> WORK REQUEST: Your answer must hold only the lines below from the line containing "c := Vector.replicate" through the line containing "Answered s u 0 0)) ∧", each reproduced exactly.

==== GIVEN DATA ====

/-- R346, R347, R353, R366: with a lead that acts and has not answered the instruction, a queue is mapped to an engine with fewer than 128 queues and refused by one with 128, unmapped at once when no command of it is under way, and out of a C.WAITSEM, which stands again; after a fault it is resumed, moved past the command, or reset
when no command goes on at another agent; a stopped one is made READY again. Each change raises VERSION. -/
def Sys2Proof.Machine.QueueControl : Prop :=
  ∀ s n q, s.inp.queue = n → s.queue n = q → takesHost s = true →
    let later (p : Queue) : Queue := { p with version := q.version + 1, stale := replicas n }
    (∀ d, n < 4096 → q.state ≠ 0 → q.map = false → s.inp.sel = some d → d < 4 →
      (mappedTo s d < 128 → ∃ u, exec .mapQueue s = .next u ∧ u.queue n = later { q with map := true, eng := d, unmapReq := false } ∧ Answered s u 0 d) ∧
      (128 ≤ mappedTo s d → ∃ u, exec .mapQueue s = .next u ∧ Answered s u 16 0 ∧ u.queues = s.queues)) ∧
    (q.map = true → q.service = none → q.launched = 0 →
      ∃ u, exec .unmapQueue s = .next u ∧ u.queue n = later { q with map := false } ∧ Answered s u 0 0) ∧
    (∀ ca cb cond dec sigq sqv, q.map = true → q.launched = 0 → q.state = 2 → q.service = some (.cWaitsem ca cb cond dec sigq sqv) →
      ∃ u, exec .unmapQueue s = .next u ∧ (u.queue n).map = false ∧ (u.queue n).head = q.head ∧ (u.queue n).bufs = q.bufs ∧ (u.queue n).service = none
        ∧ (u.queue n).state = 1 ∧ (u.queue n).ser = q.ser + 1 ∧ (u.queue n).version = q.version + 1) ∧
    (q.state = 4 → isDetached s q.ctx = false → underWay q = false →
      (s.inp.how = .resume → ∃ u, exec .queueFaultRecovery s = .next u ∧ u.queue n = later { q with state := 1, fcode := 0 } ∧ Answered s u 0 0) ∧
      (s.inp.how = .skip → q.bufs = [] → q.fcode ≠ 14 →
        ∃ u, exec .queueFaultRecovery s = .next u ∧ (u.queue n).state = 1 ∧ (u.queue n).ser = q.ser ∧ (u.queue n).version = q.version + 1
          ∧ ((u.queue n).head = q.head + 1 ∨ (u.queue n).head = q.head + 2)) ∧
      (s.inp.how = .reset → ∃ u, exec .queueFaultRecovery s = .next u
        ∧ u.queue n = later { q with state := 1, fcode := 0, lv := 0, bufs := [], calls := [], c := Vector.replicate 16 0, head := q.tail, service := none, answer := none, launched := 0 }
        ∧ Answered s u 0 0)) ∧
    (q.state = 3 → isDetached s q.ctx = false → q.service = none → ∃ u, exec .queueResume s = .next u ∧ u.queue n = later { q with state := 1 } ∧ Answered s u 0 0)

/-- R344, R345: a renewal of a lead that acts restarts every timer, and a lead without one for 10 ms sends none; a follower's lease lapses after 10 ms without one; the lowest live follower takes over after 10 ms more, with the epoch one higher; a lead that
has not renewed for 10 ms acts as lead no more. -/
def Sys2Proof.Machine.LeaseOfTheLead : Prop :=
  ∀ s,
    (s.inp.n = 0 → 10000000 ≤ s.fw.sinceRenewal → exec .leaseRenewal s = .next s) ∧
    (∀ l, s.inp.n = 0 → s.fw.lead = some l → (s.dfc l).alive = true → s.fw.sinceRenewal < 10000000 →
      ∃ u, exec .leaseRenewal s = .next u ∧ u.fw = { s.fw with renewal := false, sinceRenewal := 0 } ∧ u.cells = s.cells ∧ u.mem = s.mem
      ∧ ∀ e ∈ u.dfcs, e.2.lease = 0 ∧ e.2.lapsed = false) ∧
    (∀ d, s.inp.die = d → d < 6 → (s.dfc d).alive = true → s.fw.lead ≠ some d → s.fw.former ≠ some d → (s.dfc d).lapsed = false →
      (10000000 ≤ (s.dfc d).lease → ∃ u, exec .leaseLapse s = .next u ∧ (u.dfc d).lapsed = true ∧ (u.dfc d).lease = 0 ∧ u.fw = s.fw) ∧
      ((s.dfc d).lease < 10000000 → exec .leaseLapse s = .next s)) ∧
    (∀ d, s.inp.die = d → d < 6 → (s.dfc d).alive = true → s.fw.lead ≠ some d → s.fw.former ≠ some d →
      (∀ e < d, (s.dfc e).alive = true → s.fw.lead = some e ∨ s.fw.former = some e) → (s.dfc d).lapsed = true →
      (10000000 ≤ (s.dfc d).lease → ∃ u, exec .leadTakeover s = .next u ∧ u.fw.lead = some d ∧ u.fw.epoch = s.fw.epoch + 1 ∧ u.fw.sinceRenewal = 0 ∧ (u.dfc d).lapsed = false) ∧
      ((s.dfc d).lease < 10000000 → exec .leadTakeover s = .next s)) ∧
    (10000000 ≤ s.fw.sinceRenewal → s.fw.lead.isSome = true → exec .leadLeaseExpiry s = .next { s with fw := { s.fw with lead := none, former := s.fw.lead } }) ∧
    (s.fw.sinceRenewal < 10000000 → exec .leadLeaseExpiry s = .next s)

/-- R136, R172, R391, R102: CREATE_CONTEXT makes a context with empty tables resident and gives it free cells, and answers BUSY for a number in use; KILL_CONTEXT of a context without held writes, none of whose stores had passed the network interface, frees its number, its cells and its queues, and drops its posted writes. -/
def Sys2Proof.Machine.ContextLife : Prop :=
  ∀ s r, s.inp.ctx = r → takesHost s = true →
    (s.sec.recovery = false → r < 1024 → specAllowed s.inp.spec = true → (∀ c ∈ s.inp.spec.cells, c < 3072 ∧ cellPowered s c = true) →
      ((s.ctx r) = none → (∀ c ∈ s.inp.spec.cells, (s.cell c).ctx = none) →
        ∃ u x, exec .createContext s = .next u ∧ u.ctx r = some x ∧ x.objs = [] ∧ x.lays = [] ∧ x.caps = [] ∧ x.contained = false ∧ x.parts = s.inp.spec.parts
          ∧ (∀ c, c ∈ x.cells ↔ c ∈ s.inp.spec.cells) ∧ (∀ c ∈ s.inp.spec.cells, (u.cell c).ctx = some r ∧ (u.cell c).slots = Cell.reset.slots ∧ (u.cell c).handlers = Cell.reset.handlers)
          ∧ (∀ c ∈ s.inp.spec.cells, ∀ a < 2 ^ 18, readByte u.mem (scratchKey c a) = 0) ∧ Answered s u 0 r) ∧
      (∀ x, s.ctx r = some x → ∃ u, exec .createContext s = .next u ∧ Answered s u 8 0 ∧ u.ctxs = s.ctxs ∧ u.cells = s.cells ∧ u.mem = s.mem)) ∧
    (∀ x, s.ctx r = some x → s.inp.n = 0 → (∀ p ∈ s.held, p.ctx ≠ r) →
      ∃ u, exec .killContext s = .next u ∧ (∀ e ∈ u.ctxs, e.1 ≠ r) ∧ (∀ c ∈ x.cells, (u.cell c).ctx = none) ∧ u.posted = s.posted.filter (fun p => p.ctx != r)
        ∧ (∀ e ∈ u.queues, e.2.ctx = r → e.2.state = 0) ∧ Answered s u 0 0)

====

> WRITTEN SOLUTION:
        ∧ u.queue n = later { q with state := 1, fcode := 0, lv := 0, bufs := [], calls := [], c := Vector.replicate 16 0, head := q.tail, service := none, answer := none, launched := 0 }
        ∧ Answered s u 0 0)) ∧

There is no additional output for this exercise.